Пользуясь его открытостью, известной простотой и невежеством, они пытались вызвать в его душе сочувствие к судьбе отечественной культуры и порадеть за нее кошельком. Их не смущал даже его облик, не имеющий ничего общего с их смутными идеалами, и род занятий, добросовестные размышления над коим запросто изнуряют натуру, чересчур обремененную атавистической моралью.
Способность любить свое удовольствие за свой же собственный счет, не укладывая обстоятельства в горизонталь безысходного тупика, дана очень немногим, однако именно о них людской род передает в поколениях благодарные воспоминания и не жалеет времени на изучение их жизненных перипетий.
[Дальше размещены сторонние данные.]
-- ==== Sys2Proof/Syntax.lean ====
section
/-! DEFINITION. The commands of the FD2418: one constructor per row of spec/opcode_table.json.

Three kinds of row, three kinds of operand (assumption 1):
* an event of the part's own clockwork (a timer, a sample, a store completion) names the numbered
  object it happens at and carries what is measured at it;
* an event of a line (supply, nRST, IGN, HOLD, receive line, a lamp's current) carries the level;
* a request kind carries the frame's tag and payload bytes (R211), and the two rows that stand for
  several kinds carry the kind byte too. -/

namespace Sys2Proof

inductive Instr where
  -- resets and start-up
  | powerOnReset
  | brownOut
  | externalReset
  | startupLoadComplete
  | startupEnd
  -- supply and ignition: VB in mV, and whether IGN reads ACTIVE
  | vbMeasurement (mv : Nat) (ign : Bool)
  | supplyLowReportExpiry
  | supplyHighReportExpiry
  | ignDebounceExpiry
  | operatingMinuteElapsed
  -- SLEEP: the sample gives IGN and the voltage of every line, of which the watched ones are used
  | sleepEntry
  | sleepSample (ign : Bool) (mv : Vector Nat 32)
  -- the receive line: `idle` says that it had been idle for one bit time or more before the edge,
  -- `stopHigh` that the stop bit reads high
  | startOfReception (idle : Bool)
  | byteReceived (b : Byte) (stopHigh : Bool)
  | gapTimerExpiry
  | replySent
  | breakLatch
  | breakRelease
  | hostSilenceBegins
  | holdLineChange (asserted : Bool)
  | holdLimitExpiry
  -- requests
  | ping (tag : Byte) (payload : List Byte)
  | readStatus (tag : Byte) (payload : List Byte)
  | readAttention (tag : Byte) (payload : List Byte)
  | setMode (tag : Byte) (payload : List Byte)
  | restart (tag : Byte) (payload : List Byte)
  | restartTakesEffect
  | writeTable (tag : Byte) (payload : List Byte)
  | readTable (tag : Byte) (payload : List Byte)
  | storeConfig (tag : Byte) (payload : List Byte)
  | readLines (tag : Byte) (payload : List Byte)
  | readLineDetail (tag : Byte) (payload : List Byte)
  | feedValue (tag : Byte) (payload : List Byte)
  | readGauges (tag : Byte) (payload : List Byte)
  | sweep (tag : Byte) (payload : List Byte)
  | readRules (tag : Byte) (payload : List Byte)
  | readPresentation (tag : Byte) (payload : List Byte)
  | acknowledge (tag : Byte) (payload : List Byte)
  | readDoors (tag : Byte) (payload : List Byte)
  | releaseDoors (tag : Byte) (payload : List Byte)
  | withdrawRelease (tag : Byte) (payload : List Byte)
  | readFaults (tag : Byte) (payload : List Byte)
  | setFaultCursor (tag : Byte) (payload : List Byte)
  | readFaultDetail (tag : Byte) (payload : List Byte)
  | readCounters (tag : Byte) (payload : List Byte)
  | forceLamp (tag : Byte) (payload : List Byte)
  | forceNeedle (tag : Byte) (payload : List Byte)
  | forceChime (tag : Byte) (payload : List Byte)
  | endForcing (tag : Byte) (payload : List Byte)
  | clearFaults (tag : Byte) (payload : List Byte)
  | resetCounter (tag : Byte) (payload : List Byte)
  | readRawLine (tag : Byte) (payload : List Byte)
  | noEffectKind (kind tag : Byte) (payload : List Byte)
  | unknownKind (kind tag : Byte) (payload : List Byte)
  -- sense lines: the line voltage in mV; an edge comes `wait` µs after the present moment
  | lineSample (n : Fin 32) (mv : Nat)
  | qualifyTimerExpiry (n : Fin 32)
  | healTimerExpiry (n : Fin 32)
  | pulseEdge (n : Fin 32) (mv wait : Nat)
  -- gauges and needles
  | channelSample (k : Fin 6)
  | feedTimeout (k : Fin 6)
  | motionInterval (k : Fin 6)
  -- rules, lamps and chime: `low` says that the sensed lamp current is low
  | evaluationPass
  | lampCheckEnd
  | lampDiagnosticTick (n : Fin 24) (low : Bool)
  | lampOvercurrent (n : Fin 24)
  | lampRetryExpiry (n : Fin 24)
  | lampSuccessTimerExpiry (n : Fin 24)
  | singleToneComplete
  -- doors: set D1 is index 0
  | openTimerExpiry (d : Fin 4)
  | closeTimerExpiry (d : Fin 4)
  | lockTimerExpiry (d : Fin 4)
  | inconsistencyTimerExpiry (d : Fin 4)
  | releaseDelayExpiry
  -- nonvolatile store
  | writeStart
  | slotWriteComplete
  | counterSaveComplete
  | configStoreComplete
  -- forcing, pins, lamp and chime clockwork
  | lampForcingExpiry (n : Fin 24)
  | chimeForcingExpiry
  | nrstRelease
  | brownOutEnd
  | flashPhaseAdvance
  | chimeToneEdge
  deriving DecidableEq, Repr

end Sys2Proof
end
Он же удостаивал их вниманием, что вовсе не было странным: все это ему нравилось. Их лесть, состряпанная зачастую и неловко, и безответственно, тешила самолюбие и приглашала взглянуть на себя другими глазами – взором, подернутым флером самообольщения.
К чести их надобно сказать, что ни в лицо, ни за глаза они не позволяли себе над ним потешаться, хотя, конечно, поводов к тому бывало довольно и мысли их сомнений не оставляли. Несмотря на то что его ремесло да и сам образ жизни не находили в них понимания, они относились к нему без эмоций, как к злу необходимому, наподобие проливного дождя, от которого надо бы укрыться, но иногда недурно подставить посудину и собрать пресной водицы. Он был для них чем-то вроде офицера автоинспекции или чиновника таможенной службы. Почти все мы считаем себя выше названных господ, но только единицы осмеливаются вступать с ними в серьезные пререкания.
Однако Павел, распределяя вспомоществования, хотел судить самостоятельно и беспристрастно. Всего скорее, затем-то он и обратился к образованию, ничуть не пеняя на судьбу, которая отвела ему во время оно такие скромные возможности.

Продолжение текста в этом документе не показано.